## PROBLEM TO WORK ON
Within the records, which lines hold the string "unresolved"? Report each one by copying it.

Stored records
+ + + + +
-- ==== Sys2Proof/Machine/Racks.lean ====
section
/-! DEFINITION. Rack, stream and park instructions (R143-R149). -/
namespace Sys2Proof.Machine

/-- The base of the rack bound to kN; RACK_UNBOUND with XVAL k without a binding, or where its record is gone: its instance
has left the core during a pre-emption (R28, R143). -/
def State.boundRack (s : State) (k : Reg) : Res Nat :=
  match FMap.find? s.t.binds k.toNat with
  | some b => if (s.me.rack? b).isSome then .ok b else fault .rackUnbound k.toNat
  | none => fault .rackUnbound k.toNat

/-- The base of the rack that the running dry firing predicts, while it is held (R310). -/
def State.dryBase (s : State) : Option Nat :=
  if s.t.heldNow then
    match s.me.held with
    | some h => h.fir.dry
    | none => none
  else none

/-- The staging address, while the rack's head slot is the predicted tile of the running dry firing (R310). -/
def State.dryHead (s : State) (base : Nat) : Option Nat :=
  (if s.dryBase = some base && (s.me.ownMoves base).2 = 0 then s.me.held else none).map (·.staging)

/-- Lines of the n slots that the running firing pops from a rack (R289): of the staging area in place of the head slot of
a dry firing's rack, whose real tile lands later (R310, R313). -/
def State.popLines (s : State) (base : Nat) (r : Rack) (n : Nat) : List Nat :=
  let real (l : List Nat) : List Nat := l.flatMap fun i => linesOf (padOfCore s.cur + r.slotOff base i) r.slotSize
  match s.dryHead base with
  | none => real (span r.free n)
  | some va => (if n = 0 then [] else match s.translate s.cur s.myPart va with
      | some p => linesOf (p.base + va % 2 ^ p.size) r.slotSize
      | none => []) ++ real (span (r.free + 1) (n - 1))

/-- Its real tile is still to come, or waits for its compare. -/
def State.unresolved (s : State) : Bool := match s.me.held with | some h => !h.accepted | none => false

/-- The record of a bound rack as the running firing sees it: with its own moves (R127), and with the
predicted slot (R310), which is the slot of the real tile that lands while it waits for its compare (R313). -/
def State.recSeen (s : State) (base : Nat) : Res Rack :=
  match s.me.rack? base with
  | none => fault .rackUnbound 0
  | some r =>
    let m := s.me.ownMoves base
    let r := r.left
    let r := if s.dryBase = some base && s.unresolved
      then { r with nfill := r.nfill + 1, fill := (r.fill + 1) % r.n, wait := r.wait - 1 } else r
    .ok ((r.filled m.1).freed m.2)

/-- The geometry of a rack word. -/
def rackOfWord (w : Nat) (level : Nat) : Rack :=
  { sz := bits w 14 11, cntm1 := bits w 20 15, fill := 0, free := 0, nfill := 0, owner := none, level := level,
    port := none, mail := false, resv := [], senders := [], owed := [], pend := 0, defer := 0, due := 0, wait := 0 }

/-- Two racks share a byte of the scratchpad. -/
def rackOverlap (b1 : Nat) (r1 : Rack) (b2 : Nat) (r2 : Rack) : Bool :=
  b1 * 64 < b2 * 64 + r2.n * r2.slotSize && b2 * 64 < b1 * 64 + r1.n * r1.slotSize

/-- RKSET (R144). -/
def execRkset (k a : Reg) (s : State) : Out :=
  let w := (s.gIn a).toNat
  let base := bits w 10 0
  let r := rackOfWord w s.t.level
  finish s (s.doing (useOf (.rkset k a)) fun s' =>
    let bad : Res State := s.freeFault .rackUnbound
    if bits w 30 21 ≠ 0 || bits w 63 32 ≠ 0 then bad
    else if !bit w 31 then .ok (s'.updT fun t => { t with binds := FMap.del t.binds k.toNat })
    else if r.cntm1 = 0 || r.sz > 8 || base * 64 + r.n * r.slotSize > 0x1C000 then bad
    else
      let bind (s : State) := s.updT fun t => { t with binds := FMap.put t.binds k.toNat base }
      match s.me.rack? base with
      | some q => if q.sz = r.sz && q.cntm1 = r.cntm1 then .ok (bind s') else bad
      | none =>
        if (s.me.racks ++ s.t.locals).any fun (p : Nat × Rack) => rackOverlap base r p.1 p.2 then bad
        else if s.t.locals.length ≥ 16 then bad
        else .ok (bind (s'.updT fun t => { t with locals := FMap.put t.locals base r })))

/-- RKWF and RKWS (R128, R145): `have'` counts filled or free slots. -/
def rackWait (i : Instr) (k : Reg) (n : Nat) (have' : Rack → Nat) (s : State) : Out :=
  finish s (s.doing (useOf i) fun s' => do
    let b ← s.boundRack k
    let r ← s.recSeen b
    faultIf (n > r.n) .rackOverrun n
    if have' r ≥ n then .ok s' else .error (.wait true))

/-- RKWF (R145). -/
def execRkwf (k : Reg) (n : BitVec 7) (s : State) : Out := rackWait (.rkwf k n) k n.toNat (·.nfill) s
/-- RKWS (R145). -/
def execRkws (k : Reg) (n : BitVec 7) (s : State) : Out :=
  rackWait (.rkws k n) k n.toNat (·.room) s

/-- The input port of the running firing that a rack holds (R20). -/
def State.myPort (s : State) (base : Nat) : Option Nat :=
  match s.me.rack? base with
  | some r => if r.owner = some s.t.inst then r.port else none
  | none => none

/-- The consumption rate of an input port of the running firing. -/
def State.myRate (s : State) (p : Nat) : Nat :=
  match FMap.find? s.insts s.t.inst with
  | some i => inRate (aIn (s.descOfInst i) p)
  | none => 0

/-- Slots of a port the firing has freed so far. -/
def State.myFreed (s : State) (p : Nat) : Nat :=
  match s.t.fir with | some f => FMap.get 0 f.freed p | none => 0

/-- Count a free toward the port's rate; it may not go beyond it (R20, R146, R228). -/
def State.countFree (s : State) (base n : Nat) : Res State :=
  match s.myPort base with
  | none => .ok s
  | some p =>
    if s.myFreed p + n > s.myRate p then fault .rackOverrun n
    else .ok (s.updT fun t => t.updFir fun f => { f with freed := FMap.upd 0 f.freed p (· + n) })

/-- The output port of the running firing that produces into a rack of this core (R19). -/
def State.myOut (s : State) (base : Nat) : Option Nat :=
  match FMap.find? s.insts s.t.inst, s.me.rack? base with
  | some i, some r =>
    (span 0 (aNout (s.descOfInst i))).find? fun p =>
      s.outLocal i p && r.owner = some (s.outDest i p) && r.port = some (bits (aOut (s.descOfInst i) p) 18 16)
  | _, _ => none

/-- Tokens an output port has sent in this firing count toward its declared rate (R19). -/
def State.countSent (s : State) (p n : Nat) : Res State :=
  match FMap.find? s.insts s.t.inst with
  | none => .ok s
  | some i =>
    let sent := match s.t.fir with | some f => FMap.get 0 f.sent p | none => 0
    if sent + n > outRate (aOut (s.descOfInst i) p) then fault .rackOverrun n
    else .ok (s.updT fun t => t.updFir fun f => { f with sent := FMap.put f.sent p (sent + n) })

/-- RKADV (R146): tentative until the commit (R127). The slots it frees are pops, whose lines enter the read
signature (R289). -/
def execRkadv (k : Reg) (n : BitVec 7) (w : BitVec 1) (s : State) : Out :=
  let m := n.toNat
  finish s (s.doing (useOf (.rkadv k n w)) fun s' => do
    let b ← s.boundRack k
    let r ← s.recSeen b
    if w = 1#1 then
      faultIf (m > r.room) .rackOverrun m
      let s' ← (match s.myOut b with | some p => s'.countSent p m | none => .ok s')
      .ok (s'.withChunk fun ch => { ch with moves := FMap.upd (0, 0) ch.moves b fun p => (p.1 + m, p.2) })
    else
      faultIf (m > r.nfill) .rackOverrun m
      let s' ← s'.countFree b m
      let s' := s'.updT fun t =>
        if t.claimed b = 0 then t else t.setClaimed b (t.claimed b - m)
      .ok ((s'.noteLines (s.popLines b r m)).withChunk fun ch =>
        { ch with moves := FMap.upd (0, 0) ch.moves b fun p => (p.1, p.2 + m) }))

/-- RKRD's four views (R147). TFILL and TFREE have 8 bits: a larger count shows its low 8 (log 86). -/
def State.rackView (s : State) (base : Nat) (r : Rack) (sel : Nat) : Nat :=
  match sel with
  | 0 => r.word base
  | 1 =>
    match s.dryHead base with
    | some a => a
    | none => padOfCore s.cur + r.slotOff base r.free
  | 2 => padOfCore s.cur + r.slotOff base (r.fill + r.wait)
  | _ =>
    let m := match s.me.chunk with | some ch => ch.movesOf base | none => (0, 0)
    (m.1 % 256) <<< 24 + (m.2 % 256) <<< 16 + r.room <<< 8 + r.nfill

/-- RKRD (R147). -/
def execRkrd (d k : Reg) (sel : BitVec 2) (s : State) : Out :=
  finish s (s.doing (useOf (.rkrd d k sel)) fun s' => do
    let b ← s.boundRack k
    let r ← s.recSeen b
    .ok (s'.setG d (word (s.rackView b r sel.toNat))))

/-- The key of a stream register (R143); a priority-1 firing binds its own g24-g31, whose bank shows no binding (R28,
R130). -/
def streamKey (level : Nat) (t : Reg) (vec : BitVec 1) : Nat :=
  if vec = 1#1 then 32 + t.toNat else if level = 1 then 64 + t.toNat else t.toNat

/-- The stream a descriptor describes (R129). -/
def streamOf (b : List Byte) (vec : Bool) (user : Bool) (level fir : Nat) : Stream :=
  { src := fieldAt b 0 8, esz := if vec then 64 else 2 ^ (fieldAt b 8 4 % 4), sign := bit (fieldAt b 8 4) 2,
    counts := (span 0 4).map fun i => fieldAt b (0x10 + 4 * i) 4,
    strides := (span 0 4).map fun i => fieldAt b (0x20 + 8 * i) 8,
    next := 0, popped := 0, staged := [], go := false, wins := [], user := user, level := level, fir := fir, tlb := [] }

/-- The checks of a stream descriptor after its read (R148). -/
def State.streamBad (s : State) (b : List Byte) (x : Stream) (vec : Bool) : Option Cause :=
  let leaf := s.translate s.cur s.myPart x.src
  let loc := match leaf with | some p => s.locate (p.base + x.src % 2 ^ p.size) | none => .nothing
  let win := match loc with | .pad _ _ w _ => w ≠ 0 | _ => false
  if leaf.isSome && loc = .hbm then some .noDramPath
  else if x.src % x.esz ≠ 0 || x.strides.any (fun d => d % x.esz ≠ 0) || (!vec && win && x.esz ≠ 4) then some .misaligned
  else if x.counts.any (fun c => c = 0 || c > 2 ^ 24) || fieldAt b 0xC 4 ≠ 0 || fieldAt b 8 4 / 8 ≠ 0
    || (vec && fieldAt b 8 4 ≠ 0) then some .copyPattern
  else none

/-- STBIND (R148). -/
def execStbind (t a : Reg) (vec : BitVec 1) (s : State) : Out :=
  finish s (s.doing (useOf (.stbind t a vec)) fun s' => do
    let r ← s'.readBlock (s.gIn a).toNat 64
    let x := streamOf r.2 (vec = 1#1) (!s.t.sup) s.t.level s.t.serial
    match s.streamBad r.2 x (vec = 1#1) with
    | some c => s.freeFault c
    | none =>
      let key := streamKey s.t.level t vec
      let s' := r.1.updT fun c => { c with streams := FMap.put c.streams key x }
      .ok (s'.effect (.streamGo key s.t.serial)).endAfter)

/-- STUNB (R148): it ends its chunk, at whose commit the binding ends for every other agent; a squash brings it back with
the core's state. -/
def execStunb (t : Reg) (vec : BitVec 1) (s : State) : Out :=
  finish s (.ok (s.updT fun c => { c with streams := FMap.del c.streams (streamKey s.t.level t vec) }).endAfter)

/-- PARK (R133, R149): values go to the shadow bank, since no priority-1 firing runs. -/
def execPark (a : Reg) (s : State) : Out :=
  let m := (s.gIn a).toNat
  finish s (s.doing (useOf (.park a)) fun s' =>
    if s.t.special then .ok s' else
    .ok (s'.updT fun t => { t with park := (span 1 31).foldl (fun p r =>
      if bit m r && (t.bound r).isNone && (FMap.find? p r).isNone then FMap.put p r 0 else p) t.park }))
/-- UNPARK (R149): the fills leave the values in place. -/
def execUnpark (a : Reg) (s : State) : Out :=
  let m := (s.gIn a).toNat
  finish s (s.doing (useOf (.unpark a)) fun s' =>
    if s.t.special then .ok s' else
    .ok (s'.updT fun t => { t with park := t.park.filter fun (p : Nat × Nat) => !bit m p.1 }))

end Sys2Proof.Machine
end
+ + + + +
## THE COMPLETED TASK
def State.unresolved (s : State) : Bool := match s.me.held with | some h => !h.accepted | none => false
    let r := if s.dryBase = some base && s.unresolved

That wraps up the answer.